Rep. Matt Claman (D-Anchorage), left, talks during a meeting of the Legislative Council subcommittee on sexual and other workplace harassment, Jan. 25, 2018. Legislature human resources manager Skiff Lobaugh, Sen. Anna MacKinnon (R-Eagle River) and Rep. Charisse Millett (R-Anchorage) listen. (Photo by Andrew Kitchenman/KTOO)

Rep. Matt Claman (D-Anchorage), left, talks during a meeting of the Legislative Council subcommittee on sexual and other workplace harassment on Jan. 25. Legislative human resources manager Skiff Lobaugh, Sen. Anna MacKinnon (R-Eagle River) and Rep. Charisse Millett (R-Anchorage) listen. (Photo by Andrew Kitchenman/KTOO)

Lawmakers have released a draft policy that would revise how the Legislature handles sexual and other workplace harassment.

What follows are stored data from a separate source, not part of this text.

-- ==== Sys2Proof/Machine/Sequencer.lean ====
section
/-! DEFINITION. The performance record: a change of phase in the record with its notices (R4), and the move to SHOW_STOP by the curtain's departure (R11). -/

namespace Sys2Proof.Machine

/-- A change of phase as its own rule gives it (R4 to R14): the new phase and cause, the clearance it consumes, the countdowns it
clears and starts, and the new values of act, performance number and display done. -/
structure PhaseChange where
  target : Phase
  cause : PhaseCause
  consumes : Option ClearanceName
  clearsHouse : Bool
  clearsInterval : Bool
  startsHouse : Option Nat
  startsInterval : Option Nat
  act : Option Nat
  number : Nat
  displayDone : Bool
  clearsManual : Bool
deriving DecidableEq, Repr

/-- A change with no particular effect on the record. -/
def PerfRecord.plainChange (r : PerfRecord) (target : Phase) (cause : PhaseCause) : PhaseChange :=
  ⟨target, cause, none, false, false, none, none, r.act, r.number, r.displayDone, false⟩

def notifyClearance (w : ClearanceName) (ev : ClearanceEvent) (s : State) : State :=
  notify .clearance (.clearance w ev s.uptime) s

def notifyCountdown (w : CountdownName) (ev : CountdownEvent) (seconds : Nat) (s : State) : State :=
  notify .countdown (.countdown w ev seconds) s

/-- A countdown's field after a change: started, cleared, or as it was. -/
def nextCountdown (clears : Bool) (starts : Option Nat) (old : Option Nat) : Option Nat :=
  match starts with
  | some n => some n
  | none => if clears then none else old

/-- R4: the record after a change of phase. Each clearance not consumed is cleared, so both are absent. -/
def PerfRecord.after (r : PerfRecord) (c : PhaseChange) (now : Nat) : PerfRecord where
  phase := c.target
  enteredAt := now
  number := c.number
  act := c.act
  displayDone := c.displayDone
  stageClearance := none
  houseClearance := none
  houseCountdown := nextCountdown c.clearsHouse c.startsHouse r.houseCountdown
  intervalCountdown := nextCountdown c.clearsInterval c.startsInterval r.intervalCountdown

/-- R4: the notice of a clearance consumed or cleared, if it was present. -/
def noticeClearanceEnd (w : ClearanceName) (was : Option Nat) (c : PhaseChange) (s : State) : State :=
  if was.isSome then notifyClearance w (if c.consumes = some w then .consumed else .cleared) s else s

/-- R4: the notice of a countdown cleared, if it was present. Its seconds are those that were left when it was cleared (the model's
choice, log entry 33: the manual does not say which seconds a "cleared" carries). -/
def noticeCountdownClear (w : CountdownName) (clears : Bool) (was : Option Nat) (s : State) : State :=
  match clears, was with
  | true, some n => notifyCountdown w .cleared n s
  | _, _ => s

/-- R4, R19: the notices of a countdown started; a house countdown started at 0 is due at once, also one that PREPARE to HOUSE_OPEN carries
(the model's choice, log entry 36: R19 gives "curtain-up due" for a start by SET COUNTDOWN, and R4 lists "set" alone). -/
def noticeCountdownStart (w : CountdownName) (starts : Option Nat) (s : State) : State :=
  match starts with
  | none => s
  | some n =>
    let s1 := notifyCountdown w .set n s
    if n = 0 ∧ w = .house then notifyCountdown w .curtainUpDue 0 s1 else s1

/-- R4: the change of the record and its notices, in the order of the rule. -/
def enterRecord (c : PhaseChange) (s : State) : State :=
  let r := s.perf
  let s1 := { s with perf := r.after c s.uptime }
  let s2 := notify .phase (.phase c.target (some r.phase) c.cause c.number c.act s.uptime) s1
  let s3 := noticeClearanceEnd .stage r.stageClearance c s2
  let s4 := noticeClearanceEnd .house r.houseClearance c s3
  let s5 := noticeCountdownClear .house c.clearsHouse r.houseCountdown s4
  let s6 := noticeCountdownClear .interval c.clearsInterval r.intervalCountdown s5
  noticeCountdownStart .interval c.startsInterval (noticeCountdownStart .house c.startsHouse s6)

/-- R11: the departure claim. SHOW becomes SHOW_STOP with cause CURTAIN and the entry goes to the Light Engine (R10); any other phase
is left. The entry changes no call order (R137). -/
def curtainDeparture (s : State) : State :=
  if s.perf.phase = .inShow then
    onField (Field.enterPhase .showStop .inShow false) (enterRecord (s.perf.plainChange .showStop .curtain) s)
  else s

end Sys2Proof.Machine
end

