-- ==== Sys2Proof/Machine/ScannerCore.lean ====
section
/-! DEFINITION. What other blocks ask of the Input Scanner: CHANNEL notices (R30), fresh confirm runs (R27), loop-reset claims (R31, R32), and a new performance number (R38). -/

namespace Sys2Proof.Machine

def mapScanner (f : Scanner → Scanner) (s : State) : State := { s with scanner := f s.scanner }

/-- One channel's record changed. -/
def mapChannel (n : Nat) (f : ChannelRecord → ChannelRecord) (s : State) : State := mapScanner (fun u => u.change n f) s

/-- R30: a CHANNEL notice with the channel's state as it stands. Before the step of start-up that begins the scanning no notice comes
from the Scanner (R24). -/
def channelNotice (n : Nat) (previous : ChannelState) (ev : ChannelEvent) (mark : AlarmMark) (s : State) : State :=
  match s.scanner.scanning, s.scanner.record n with
  | false, _ => s
  | true, none => s
  | true, some c => notify .channel (.channel n (s.settings.channel n).zone c.state previous c.lastReading s.uptime ev mark) s

/-- R30: the CHANNEL notice of a change, which a channel isolated in effect does not send. -/
def changeNotice (n : Nat) (previous : ChannelState) (ev : ChannelEvent) (mark : AlarmMark) (s : State) : State :=
  if s.settings.isolatedInEffect n then s else channelNotice n previous ev mark s

/-- R27: the run emptied. -/
def ChannelRecord.emptyRun (c : ChannelRecord) : ChannelRecord := { c with candidate := none, run := 0 }

/-- R27: a fresh confirm run. -/
def ChannelRecord.fresh (c : ChannelRecord) : ChannelRecord := { c.emptyRun with state := .normal, firstPending := true }

/-- R27: a fresh confirm run begins; out of BLANKED it sends one notice. -/
def freshRun (n : Nat) (s : State) : State :=
  match s.scanner.record n with
  | none => s
  | some c =>
    let s1 := mapChannel n ChannelRecord.fresh s
    if c.state = .blanked then changeNotice n .blanked .state .plain s1 else s1

/-- Whether a channel is in a cut of a purpose. -/
def ChannelRecord.inCut (c : ChannelRecord) (p : CutPurpose) : Bool := c.cut.any (·.purpose == p)

/-- R31: the end of the OFF step that a claim gives a channel; a claim never shortens an OFF step already running. -/
def ChannelRecord.offEnd (c : ChannelRecord) (now off : Nat) : Nat :=
  match c.cut with
  | some ⟨.loopReset, .off, some t, _⟩ => max t (now + off)
  | _ => now + off

/-- R31: the record of a channel whose supply a claim cuts. -/
def ChannelRecord.cutOff (now off : Nat) (c : ChannelRecord) : ChannelRecord :=
  { c with state := .blanked, firstPending := false, supply := false, cut := some ⟨.loopReset, .off, some (c.offEnd now off), 0⟩ }

/-- R31: a channel restarted in a loop reset is waited for again by every claim that includes it. -/
def ResetClaim.await (n : Nat) (k : ResetClaim) : ResetClaim :=
  if k.channels.contains n then { k with outstanding := insertNum n k.outstanding, inAlarm := removeNum n k.inAlarm } else k

/-- R31 steps 1 and 2 for one channel of a claim. -/
def cutChannel (s : State) (n : Nat) : State :=
  match s.scanner.record n with
  | none => s
  | some c =>
    let restarted := c.inCut .loopReset
    let s1 := mapChannel n (ChannelRecord.cutOff s.uptime s.settings.channels.offTime) s
    let s2 := if restarted then mapScanner (fun u => { u with claims := u.claims.map (ResetClaim.await n) }) s1 else s1
    changeNotice n c.state .cut .plain s2

/-- R31: the channels of a set whose type is not NOT_USED. -/
def usedOf (v : Settings) (ns : List Nat) : List Nat := ns.filter (fun n => (v.channel n).type != .notUsed)

/-- R31, R32: the Scanner takes a loop-reset claim. One whose channels are all NOT_USED is complete at once. -/
def takeClaim (p : ResetPurpose) (ns : List Nat) (s : State) : State :=
  let used := usedOf s.settings ns
  let s1 := used.foldl cutChannel s
  mapScanner (fun u => { u with claims := u.claims ++ [⟨p, ns, used, [], false⟩] }) s1

/-- R32: a claim with no recovery check outstanding. -/
def ResetClaim.complete (k : ResetClaim) : Bool := k.outstanding.isEmpty

/-- R32, R56: the results of the complete claims, in the order taken, but for those that are set aside. -/
def Scanner.results (u : Scanner) : List ScanReport :=
  (u.claims.filter (fun k => k.complete && !k.setAside)).map (fun k => .result k.purpose k.inAlarm)

/-- R32: the complete claims removed. -/
def Scanner.dropComplete (u : Scanner) : Scanner := { u with claims := u.claims.filter (fun k => !k.complete) }

/-- R32: a channel's recovery check ends, in every claim that includes it. -/
def ResetClaim.count (n : Nat) (inAlarm : Bool) (k : ResetClaim) : ResetClaim :=
  if k.channels.contains n then
    { k with outstanding := removeNum n k.outstanding, inAlarm := if inAlarm then insertNum n k.inAlarm else removeNum n k.inAlarm }
  else k

def countCheck (n : Nat) (inAlarm : Bool) (s : State) : State :=
  mapScanner (fun u => { u with claims := u.claims.map (ResetClaim.count n inAlarm) }) s

/-- R56: a stand-down claim whose entry an alarm reset removes. -/
def ResetClaim.orphan (k : ResetClaim) : ResetClaim :=
  match k.purpose with
  | .standDown _ => { k with setAside := true }
  | .alarmReset => k

/-- R56: the result of every stand-down claim still held is set aside: an alarm reset removes all entries. -/
def orphanStandDowns (s : State) : State := mapScanner (fun u => { u with claims := u.claims.map ResetClaim.orphan }) s

/-- R38: a new performance number. -/
def newPerformance (s : State) : State :=
  channelNumbers.foldl (fun s n => clearFault (.channel n) .channelUnstable s)
    (mapScanner (fun u => { u with channels := u.channels.map (fun c => { c with unconfirmed := 0 }) }) s)

end Sys2Proof.Machine
end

The draft is modeled on Oregon’s policy. It is much more detailed than the current version, which the Legislature adopted in 2000.

Anchorage Democratic Rep. Matt Claman is the vice chair of the subcommittee working on the policy. He said the Oregon guidelines had the clearest procedure to file a complaint of any examined by the subcommittee.

“There was consensus on the committee to base our policy and procedure on that Oregon procedure, that looked to make a lot of sense,” he said.

Harassment became an issue in the fall, when legislative aides and women outside of the Legislature alleged sexual harassment by Kiana Democratic Rep. Dean Westlake, who resigned in December.

The Oregon policy requires that independent investigators handle complaints against legislators. The Alaska draft policy is not yet clear about how these complaints would be handled. Claman said the Legislature’s human resources manager may be in the best position to investigate lawmakers.

The draft policy would require the House speaker and Senate president to appoint special committees on conduct that would covene if a lawmaker has been investigated for alleged misconduct. These committees would have equal numbers from the majority and minority parties. The committees would recommend to each chamber whether to take disciplinary action. Then the chamber would vote the next day that it convenes.

The draft policy would give people one year to file a formal or informal complaint about harassment. Claman said the filing period should draw from existing federal standards.

Claman said the subcommittee plans to meet weekly until it finishes work on the draft policy. He didn’t put a deadline on its work, but says it would work steadily. Its next meeting is scheduled for Tuesday.